Goal of the exercise: From the first line of the records through the line containing "let n := (if", retype every line exactly and nothing else.

Supplied data:
/-- The tests of buffering (R174), or of direct writes (R177), for a write of the parts `ts` or for `reds` reductions. -/
def detTest (s : State) (wg : Nat) (ts : List TPart) (reds : Nat) : DetTest :=
  if !s.wgDet wg then .ok s
  else
    let g := s.getWg wg
    let lr := s.wgRec wg
    let secs := ((partBytes ts).map (fun e => e.1 / 32)).dedup
    if !g.det.direct then
      let fresh := (secs.filter (fun x => (g.det.vas.find? x).isNone)).length
      let n := (if reds = 0 then fresh else 0) + reds
      if lr.wbsize / 64 < detUsed g.det + n then .full
      else match bufferLost s wg n with
        | some r => .lost r
        | none => .ok s
    else
      let l := s.getLaunch g.lslot
      match (partBytes ts).findSome? (fun e => (conflictWith l e.1 g.index (reds = 0)).map (fun j => (e.2, j))) with
      | some (va, j) => .conflict va j
      | none =>
        match savePres s g.lslot secs with
        | none => .preFull
        | some s' =>
          match preLost s wg ((secs.filter (fun x => (l.pre.find? x).isNone)).length) with
          | some r => .lost r
          | none => .ok s'

/-- The workgroup is held at this write (R177). -/
def holdFull (s : State) (wg : Nat) : State := s.modWg wg (fun g => { g with det := { g.det with held := true } })

/-- Room for a device-made write of a warp in the deterministic buffer: the state to write in, or what happens instead (the
workgroup is held, or its launch fails). -/
def detRoom (s : State) (wg : Nat) (ts : List TPart) : Except State State :=
  let fail (r : ErrRec) : Except State State := .error (failLaunch s (s.getWg wg).lslot r)
  match detTest s wg ts 0 with
  | .ok s => .ok s
  | .full => .error (holdFull s wg)
  | .conflict va j => fail (conflictRecord s wg va j)
  | .preFull => fail (preimageRecord s wg)
  | .lost r => fail (lostRecord s wg r)

/-! ### Taking a trap (R351, R430 to R433) -/

/-- The accesses a warp's device-made writes and reads at `va` make: parts of at most a line. -/
def lineParts (va n : Nat) : List Part :=
  if n = 0 then []
  else (List.range ((va + n - 1) / 128 - va / 128 + 1)).map (fun i =>
    let lo := max va ((va / 128 + i) * 128)
    let hi := min (va + n) ((va / 128 + i + 1) * 128)
    ⟨0, lo % 2 ^ 80, hi - lo⟩)

/-- What comes of a device-made write. -/
inductive Put where
  | done (s : State)
  /-- a page does not allow it -/
  | fault
  /-- it is not made: what happens instead -/
  | instead (s : State)

/-- Write bytes as ordinary writes of a warp in mode S. -/
def superWrite (s : State) (wg va : Nat) (bs : List Byte) : Put :=
  let core := (s.getWg wg).core
  match translateParts s core (s.wgAsid wg) rightW true true (lineParts va bs.length) with
  | (ts, [], s) =>
    match detRoom s wg ts with
    | .error s => .instead s
    | .ok s => .done (ts.foldl (fun s t =>
        weakWrite s wg core 0 t (fullMask ((bs.drop (t.part.va - va)).take t.part.n))) s)
  | _ => .fault

/-- Read bytes as ordinary reads of a warp in mode S. -/
def superRead (s : State) (wg va n : Nat) : Option (List Byte) :=
  let core := (s.getWg wg).core
  match translateParts s core (s.wgAsid wg) rightR true true (lineParts va n) with
  | (ts, [], s) => some (ts.flatMap (fun t => (weakRead s wg core 0 t).1))
  | _ => none

/-- Bytes of the predicates of the 32 lanes (R98, R430): `p1`–`p7` in [7:1]. -/
def predBytes (w : Warp) : List Byte :=
  (List.range 32).map (fun l => BitVec.ofNat 8 (maskOf ((List.range 7).filterMap (fun n =>
    if w.getP l (n + 1) then some (n + 1) else none))))

/-- The trap frame (R430). -/
def frameBytes (s : State) (wg w : Nat) (t : Trap) (lmask amask : LaneSet) (rpc : Nat) (held : Bool) : List Byte :=
  let x := s.getWarp wg w
  toLE 4 t.cause ++ toLE 4 (b2n x.yp + 2 * b2n held) ++ toLE 8 t.info ++ toLE 10 rpc ++ zeros 6 ++
  toLE 4 lmask.toNat ++ toLE 4 amask.toNat ++ toLE 4 (readWcr s wg w) ++ toLE 4 t.fmask.toNat ++
  toLE 8 t.info2 ++ toLE 8 (s.sample (coreDie (s.getWg wg).core)) ++
  (List.range 8).flatMap (fun i => toLE 4 (x.getK i).toNat) ++ predBytes x ++ zeros 128 ++
  (List.range 16).flatMap (fun r => (List.range 32).flatMap (fun l =>
    toLE 4 (if lmask.getLsbD l then (x.getV l (x.pos l r)).toNat else 0)))

/-- Offsets in the frame of the poisoned registers it holds (R478, R480). -/
def poisonedSlots (x : Warp) (lmask : LaneSet) : List Nat :=
  ((List.range 8).filter (fun i => x.poison.get false (poisonK i))).map (fun i => 0x40 + 4 * i) ++
  (List.range 16).flatMap (fun r => ((lanesOf lmask).filter (fun l => x.poison.get false (poisonV (x.pos l r) l))).map
    (fun l => 0x100 + 128 * r + 4 * l))

/-- Poison the blocks of memory that poisoned registers were saved into (R478). -/
def poisonSaved (s : State) (wg : Nat) (vas : List Nat) : State :=
  let core := (s.getWg wg).core
  vas.foldl (fun s va =>
    match translatePart s core (s.wgAsid wg) rightW true true ⟨0, va % 2 ^ 80, 4⟩ with
    | (.ok t, s) => poisonBlock (dropLines s core (inLine (t.pa / 128))) t.pa
    | (.error _, s) => s) s

/-- The record of a workgroup ended by a trap that cannot be taken (R398, R433). -/
def trapRecord (s : State) (wg : Nat) (t : Trap) (pc detail : Nat) : ErrRec :=
  { wgErr s wg t.cls t.reason 2 2 with addr := pc, detail := detail }

/-- The record of a fault that came from a poisoned line of a page table (R479). -/
def poisonedTable (s : State) (wg : Nat) (t : Trap) : State :=
  if t.cls = 6 && t.reason = 3 && walkPoisoned s (s.wgAsid wg) t.info ptLevels (s.getCtx (s.wgCtx wg)).pt6 then
    writeRecord s { wgEvent s wg .poisonedWalk 1 2 with addr := t.info }
  else s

Completed exercise:
/-- The tests of buffering (R174), or of direct writes (R177), for a write of the parts `ts` or for `reds` reductions. -/
def detTest (s : State) (wg : Nat) (ts : List TPart) (reds : Nat) : DetTest :=
  if !s.wgDet wg then .ok s
  else
    let g := s.getWg wg
    let lr := s.wgRec wg
    let secs := ((partBytes ts).map (fun e => e.1 / 32)).dedup
    if !g.det.direct then
      let fresh := (secs.filter (fun x => (g.det.vas.find? x).isNone)).length
      let n := (if reds = 0 then fresh else 0) + reds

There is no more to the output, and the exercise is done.